De novo assembly or sequencing refers to sequencing a novel genome where there is no reference sequence available for alignment. Sequence reads are assembled as contigs, and the coverage quality of de novo sequence data depends on the size and continuity of the contigs (ie, the number of gaps in the data). Next-generation sequencing (NGS) enables faster, more accurate characterization of any species compared to traditional methods, such as Sanger sequencing. Hence, genome assembly refers to the process of taking a large number of short DNA sequences and putting them back together to create a representation of the original chromosomes from which the DNA originated. Wherein, de novo genome assemblies assume no prior knowledge of the source DNA sequence length, layout or composition. In a genome sequencing project, the DNA of the target organism is broken up into millions of small pieces and read on a sequencing machine. These “reads” vary from 20 to 1000 nucleotide base pairs (bp) in length depending on the sequencing method used. RASA Bioinformatic Lab’s  genome annotation services can provide you a closer view on the de novo assembly and genome data analysis and furthermore providing de-novo based RNA-Sequence Data Analysis services for the obtained data.

Among the main goals of the Human Genome Project (HGP) was to develop new, better and cheaper tools to identify new genes and to understand their function. One of these tools is gene mapping. Genemapping also called linkage mapping can offer firm evidence that a disease transmitted from parent to child is linked to one or more genes. Gene Mapping also provides clues about which chromosome contains the gene and precisely where the gene lies on that chromosome.
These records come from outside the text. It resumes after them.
/-! ### spend -/

@[simp] theorem Blk.regs_spend : (b.spend).regs = b.regs := rfl
@[simp] theorem Blk.force_spend : (b.spend).force = b.force := rfl
@[simp] theorem Blk.is32_spend : (b.spend).is32 = b.is32 := rfl
@[simp] theorem Blk.now_spend : (b.spend).now = b.now := rfl
@[simp] theorem Blk.elapsed_spend : (b.spend).elapsed = b.elapsed := rfl
@[simp] theorem Blk.tim_spend : (b.spend).tim = b.tim := rfl
@[simp] theorem Blk.dlq_spend : (b.spend).dlq = b.dlq := rfl
@[simp] theorem Blk.dlHeld_spend : (b.spend).dlHeld = b.dlHeld := rfl
@[simp] theorem Blk.dlOrd_spend : (b.spend).dlOrd = b.dlOrd := rfl
@[simp] theorem Blk.verdicts_spend : (b.spend).verdicts = b.verdicts := rfl
@[simp] theorem Blk.agenda_spend : (b.spend).agenda = b.agenda := rfl
@[simp] theorem Blk.tickStage_spend : (b.spend).tickStage = b.tickStage := rfl
@[simp] theorem Blk.out_spend : (b.spend).out = b.out := rfl
@[simp] theorem Blk.freeCtr_spend : (b.spend).freeCtr = b.freeCtr + 1 := rfl
@[simp] theorem Blk.ports_spend : (b.spend).ports = b.ports := rfl
@[simp] theorem Blk.acqs_spend : (b.spend).acqs = b.acqs := rfl
@[simp] theorem Blk.dsc_spend : (b.spend).dsc = b.dsc := rfl
@[simp] theorem Blk.seqs_spend : (b.spend).seqs = b.seqs := rfl
@[simp] theorem Blk.gov_spend : (b.spend).gov = b.gov := rfl
@[simp] theorem Blk.odrs_spend : (b.spend).odrs = b.odrs := rfl
@[simp] theorem Blk.evf_spend : (b.spend).evf = b.evf := rfl
@[simp] theorem Blk.bias_spend : (b.spend).bias = b.bias := rfl
@[simp] theorem Blk.mram_spend : (b.spend).mram = b.mram := rfl
@[simp] theorem Blk.frn_spend : (b.spend).frn = b.frn := rfl
@[simp] theorem Blk.trg_spend : (b.spend).trg = b.trg := rfl
@[simp] theorem Blk.pwr_spend : (b.spend).pwr = b.pwr := rfl
@[simp] theorem Blk.ddr_spend : (b.spend).ddr = b.ddr := rfl
@[simp] theorem Blk.lnk_spend : (b.spend).lnk = b.lnk := rfl
@[simp] theorem Blk.net_spend : (b.spend).net = b.net := rfl
@[simp] theorem Blk.cal_spend : (b.spend).cal = b.cal := rfl
@[simp] theorem Blk.rcv_spend : (b.spend).rcv = b.rcv := rfl
@[simp] theorem Blk.hif_spend : (b.spend).hif = b.hif := rfl
@[simp] theorem Blk.get_spend (k' : Key) : (b.spend).get k' = b.get k' := rfl
@[simp] theorem Blk.rd_spend (g : Fld) (i' j' : Nat) : (b.spend).rd g i' j' = b.rd g i' j' := rfl
@[simp] theorem Blk.act_spend (g : Fld) (i' j' : Nat) : (b.spend).act g i' j' = b.act g i' j' := rfl
@[simp] theorem Blk.on_spend (g : Fld) (i' j' : Nat) : (b.spend).on g i' j' = b.on g i' j' := rfl
@[simp] theorem Blk.actOn_spend (g : Fld) (i' j' : Nat) : (b.spend).actOn g i' j' = b.actOn g i' j' := rfl
@[simp] theorem Blk.port_spend (p' : Nat) : (b.spend).port p' = b.port p' := rfl
@[simp] theorem Blk.acq_spend (k' : Nat) : (b.spend).acq k' = b.acq k' := rfl
@[simp] theorem Blk.seq_spend (q' : Nat) : (b.spend).seq q' = b.seq q' := rfl
@[simp] theorem Blk.odr_spend (n' : Nat) : (b.spend).odr n' = b.odr n' := rfl
@[simp] theorem Blk.regRcv_spend (r' : Nat) : (b.spend).regRcv r' = b.regRcv r' := rfl
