theorem wit_CapturesAndMarkers :
    (let s := cap_ 15 CapSt.reset (capIn 1 1 0); s.blk.capState 15 ≠ 0 ∧ s.blk.capState 15 ≠ 4 ∧ s.blk.capState 15 = 1) ∧
    (let s := cap_ 15 CapSt.reset (capIn 4 1 0); s.blk.capState 15 = 4) ∧
    (capCheck State.reset.blk 15 ≠ 0 ∧ State.reset.blk.capState 15 = 0) ∧
    (let s := cap_ 15 CapSt.reset (capIn 0 1 0 ++ [(F.TRG_CWIN_POST, 4, 15, 0)]); capCheck s.blk 15 = 0) ∧
    (let s := cap_ 15 CapSt.reset (capIn 1 3 0); capCont s.blk 15 = true) ∧
    (let s := cap_ 15 CapSt.reset (capIn 1 1 0); capCont s.blk 15 = false ∧ s.blk.capState 15 = 1) ∧
    (let s := cap_ 15 { CapSt.reset with anchor := some (160, 0, 0) } (capIn 2 1 0);
      capCont s.blk 15 = false ∧ s.blk.capState 15 = 2 ∧ (s.blk.cap 15).anchor = some (160, 0, 0)) ∧
    (let s := cap_ 15 CapSt.reset (capIn 3 1 0); capCont s.blk 15 = false ∧ s.blk.capState 15 = 3) ∧
    capComplete State.reset.blk 15 = false ∧
    (let s := rs (fun b => { (sets (capIn 2 1 0) b).setCap 15 { CapSt.reset with anchor := some (160, 0, 0) } with
        now := 1000000 });
      capComplete s.blk 15 = true ∧ capExhausted s.blk 15 = false) ∧
    (let s := cap_ 15 { CapSt.reset with recs := List.replicate 4032 0 } (capIn 1 3 1);
      capComplete s.blk 15 = true ∧ capExhausted s.blk 15 = true) ∧
    (let s := cap_ 15 { CapSt.reset with recs := [0] } (capIn 1 3 0 ++ [(F.TRG_CWIN_FLUSH, 1, 15, 0), (F.TRG_CBUF_NSEG, 1, 15, 0)]);
      let t := { s with blk := { s.blk with elapsed := 800 } };
      t.blk.capState 15 = 1 ∧ capMode t.blk 15 = 3 ∧ (t.blk.cap 15).recs ≠ [] ∧ t.blk.rd F.TRG_CWIN_FLUSH 15 ≠ 0 ∧
        (t.blk.cap 15).begin_ + 800 * t.blk.rd F.TRG_CWIN_FLUSH 15 ≤ t.blk.elapsed ∧ capExhausted t.blk 15 = false) ∧
    capMode State.reset.blk 15 ≠ 3 ∧
    (let s := rw_ [(F.TRG_MCFG_EN, 1, 15, 0), (F.TRG_MCFG_SEQ, 63, 15, 0)];
      s.blk.actOn F.TRG_MCFG_EN 15 = true ∧ s.blk.rd F.TRG_MCFG_SEQ 15 = 64 - 1 ∧ s.blk.rd F.TRG_MCFG_SEQ 15 ≠ 63 - 1) ∧
    State.reset.blk.actOn F.TRG_MCFG_EN 15 = false := by
  and_intros <;> decide +kernel

/-! ### Accesses from outside -/

/-- Virtual function 1 is there, with registers set. -/
def vf1 (l : List (Fld × Nat × Nat × Nat)) : State :=
  rs (fun b => let b := sets ((F.HIF_GSTAT_NUMVF, 1, 0, 0) :: l) b; { b with hif := { b.hif with vfEn := true } })

/-- Function `f` is served. -/
def Up (b : Blk) (f : Nat) : Bool :=
  !b.pwr.off && b.rd F.GLB_PWR_STATE == 0 && !islBusy b 0 && !islBusy b 1 && !islBusy b 2 && present b f

theorem wit_HostAccessesReachTheirPlaces :
    (rs (fun b => { b with pwr := { b.pwr with off := true } })).blk.pwr.off = true ∧
    present State.reset.blk 1 = false ∧ Up State.reset.blk 0 = true ∧ Up (vf1 []).blk 1 = true ∧
    (blocksOf 0x30 4).all (fun y => wholeWords (enabled 0x30 4 7 y) == 0) = true ∧
    (let s := vf1 [(F.VIEW_ADDR_ADDR, 0x30, 1, 0)];
      let x : RegAt := ⟨.glbScratch, 0, 0, 0⟩;
      Up s.blk 1 = true ∧ locate s.blk (s.blk.rd F.VIEW_ADDR_ADDR 1 / 8 * 8) = some x ∧ regWidth x.reg = 64 ∧
        sees s.blk 1 x.reg x.i = false) ∧
    (0x7FF8 < 0x8000 ∧ 0x7FF8 % 8 = 0 ∧ (vf1 []).blk.on F.HIF_AP_EN 1 (0x7FF8 / 0x1000) = false) ∧
    (let s := vf1 [(F.HIF_AP_EN, 1, 1, 0), (F.HIF_AP_PAGE, 0, 1, 0)];
      let x : RegAt := ⟨.glbScratch, 0, 0, 0⟩;
      Up s.blk 1 = true ∧ s.blk.on F.HIF_AP_EN 1 (0x30 / 0x1000) = true ∧
        locate s.blk (0x1000 * s.blk.rd F.HIF_AP_PAGE 1 (0x30 / 0x1000) + 0x30 % 0x1000) = some x ∧
        sees s.blk 1 x.reg x.i = false) ∧
    (let s := { State.reset with blk := { State.reset.blk with ddr := { State.reset.blk.ddr with sram := false } } };
      Up s.blk 0 = true ∧ s.mem.poison = [] ∧ sweeping s.blk (scratchBase + 0xC00000 - 8) = false ∧
        scratchBase ≤ scratchBase + 0xC00000 - 8 ∧ scratchBase + 0xC00000 - 8 + 8 ≤ scratchBase + 0xC00000) ∧
    (let s := vf1 [(F.HIF_SPART_SIZE, 1, 1, 0)]; inSpart s.blk 1 0x10000 8 = false ∧ inSpart s.blk 1 (scratchBase + 0x10000) 8 = false) ∧
    (∀ st ∈ [2, 3],
      let s := rs (fun b => { sets [(F.SEQ_STATUS_STATE, st, 63, 0)] b with ddr := { b.ddr with sram := false } });
      Up s.blk 0 = true ∧ regionHeld s.blk (63 / 8) = false ∧ s.blk.seqState 63 = st ∧
        sweeping s.blk (pgmBase 63) = false) ∧
    (let s := rw_ [(F.RCV_STATUS_ISL_BUSY, 1, 0, 0)];
      s.blk.pwr.off = false ∧ present s.blk 0 = true ∧ islBusy s.blk 0 = true) := by
  and_intros <;> decide +kernel

/-! ### The host interface -/

/-- The 64 bytes of a descriptor: its opcode and fields `(first byte, bytes, value)`; DEADLINE is all ones. -/
def desc (op : Nat) (l : List (Nat × Nat × Nat)) : List Byte :=
  leBytes 64 (((0, 1, op) :: l).foldl (fun n x => n + x.2.2 * 256 ^ x.1) ((2 ^ 48 - 1) * 256 ^ 8))

/-- A waiting descriptor of function 0 with index 5. -/
def cmd5 (op : Nat) (l : List (Nat × Nat × Nat)) : Cmd := ⟨5, desc op l, false, 0, 0, 0⟩

/-- Function 0 has one descriptor. -/
def hs (c : Cmd) (r : List (Fld × Nat × Nat × Nat)) : State :=
  rs (fun b => let b := sets r b; { b with hif := { b.hif with cmds := [(0, [c])] } })

/-- Its command ring and completion ring are enabled with 16 entries. -/
def rings (p : Nat) : State :=
  rw_ [(F.HIF_RCFG_EN, 1, 0, 0), (F.HIF_RCFG_LOG2N, 4, 0, 0), (F.DB_CMD_PROD, p, 0, 0), (F.HIF_RCFG_EN, 1, 0, 1),
    (F.HIF_RCFG_LOG2N, 4, 0, 1), (F.HIF_RCFG_EN, 1, 0, 2), (F.HIF_RCFG_LOG2N, 4, 0, 2), (F.DB_RING_PRODUCED, 3, 0, 2)]

theorem wit_RingsCountAndAnnounce :
    (State.reset.blk.pwr.off = false) ∧ (State.reset.blk.on F.HIF_RCFG_EN 0 0 = false) ∧
    ((rings 0).blk.on F.HIF_RCFG_EN 0 0 = true ∧ sub32 16 0 ≤ ringSize (rings 0).blk 0 0) ∧
    (ringSize (rings 0).blk 0 0 < sub32 17 0 ∧ sub32 2 0 < sub32 ((rings 3).blk.rd F.DB_CMD_PROD 0) 0) ∧
    (ringUsed (rings 0).blk 0 2 < sub32 4 (ringCons (rings 0).blk 0 2) ∧
      sub32 3 (ringCons (rings 0).blk 0 2) ≤ ringUsed (rings 0).blk 0 2 ∧ ringUsed (rings 0).blk 0 1 = 0 ∧
      ringUsed (rings 0).blk 0 2 ≠ 0) ∧
    ((rw_ [(F.DB_RING_ARM, 1, 0, 5)]).blk.on F.DB_RING_ARM 0 5 = true) ∧ (State.reset.blk.on F.DB_RING_ARM 0 5 = false) ∧
    (field 0x30000 16 4 < 4 ∧ 4 ≤ field 0x80040000 16 4 ∧ bit 0x80040000 31 = true ∧
      (rings 0).blk.rd F.HIF_RCFG_LOG2N 0 0 ≠ field 0x80050000 16 4) ∧
    (let s := rings 1;
      serving s.blk 0 = true ∧ s.blk.on F.HIF_RCFG_EN 0 0 = true ∧ s.blk.rd F.DB_CMD_PROD 0 ≠ s.blk.rd F.DB_CMD_CONSUMED 0 ∧
        ringRoom s.blk 0 1 = true ∧ s.blk.hif.comps.get [] 0 = [] ∧ cmdsOf s.blk 0 = [] ∧ (desc 8 []).length = 64 ∧
        s.blk.rd F.GLB_PWR_STATE ≠ 1 ∧ (cmd5 8 []).opc < 9 ∧ 9 ≤ (cmd5 9 []).opc) ∧
    (ringRoom State.reset.blk 0 1 = false) ∧
    (let s : State := { rings 0 with blk := { (rings 0).blk with hif := { (rings 0).blk.hif with comps := [(0, [[1]])] } } };
      s.blk.hif.comps.get [] 0 = [[1]] ∧ ringRoom s.blk 0 1 = true) := by
  and_intros <;> decide +kernel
Genetic maps are also useful in guiding scientists to the many genes that are believed to play a role in the development of more common disorders such as asthma, heart disease, diabetes, cancer, and psychiatric conditions. Identification of genes is usually the first step in understanding a genome of a species; mapping of the gene is usually the first step of identification of the gene. Gene mapping is usually the starting point of many important downstream studies. Hence we at RASA Bioinformatic CRO Lab’s genome annotation services can also perform gene mapping annotation to discover genes responsible for a disease or disorder or just to get data sufficient enough as the genetic counselling requirements, etc.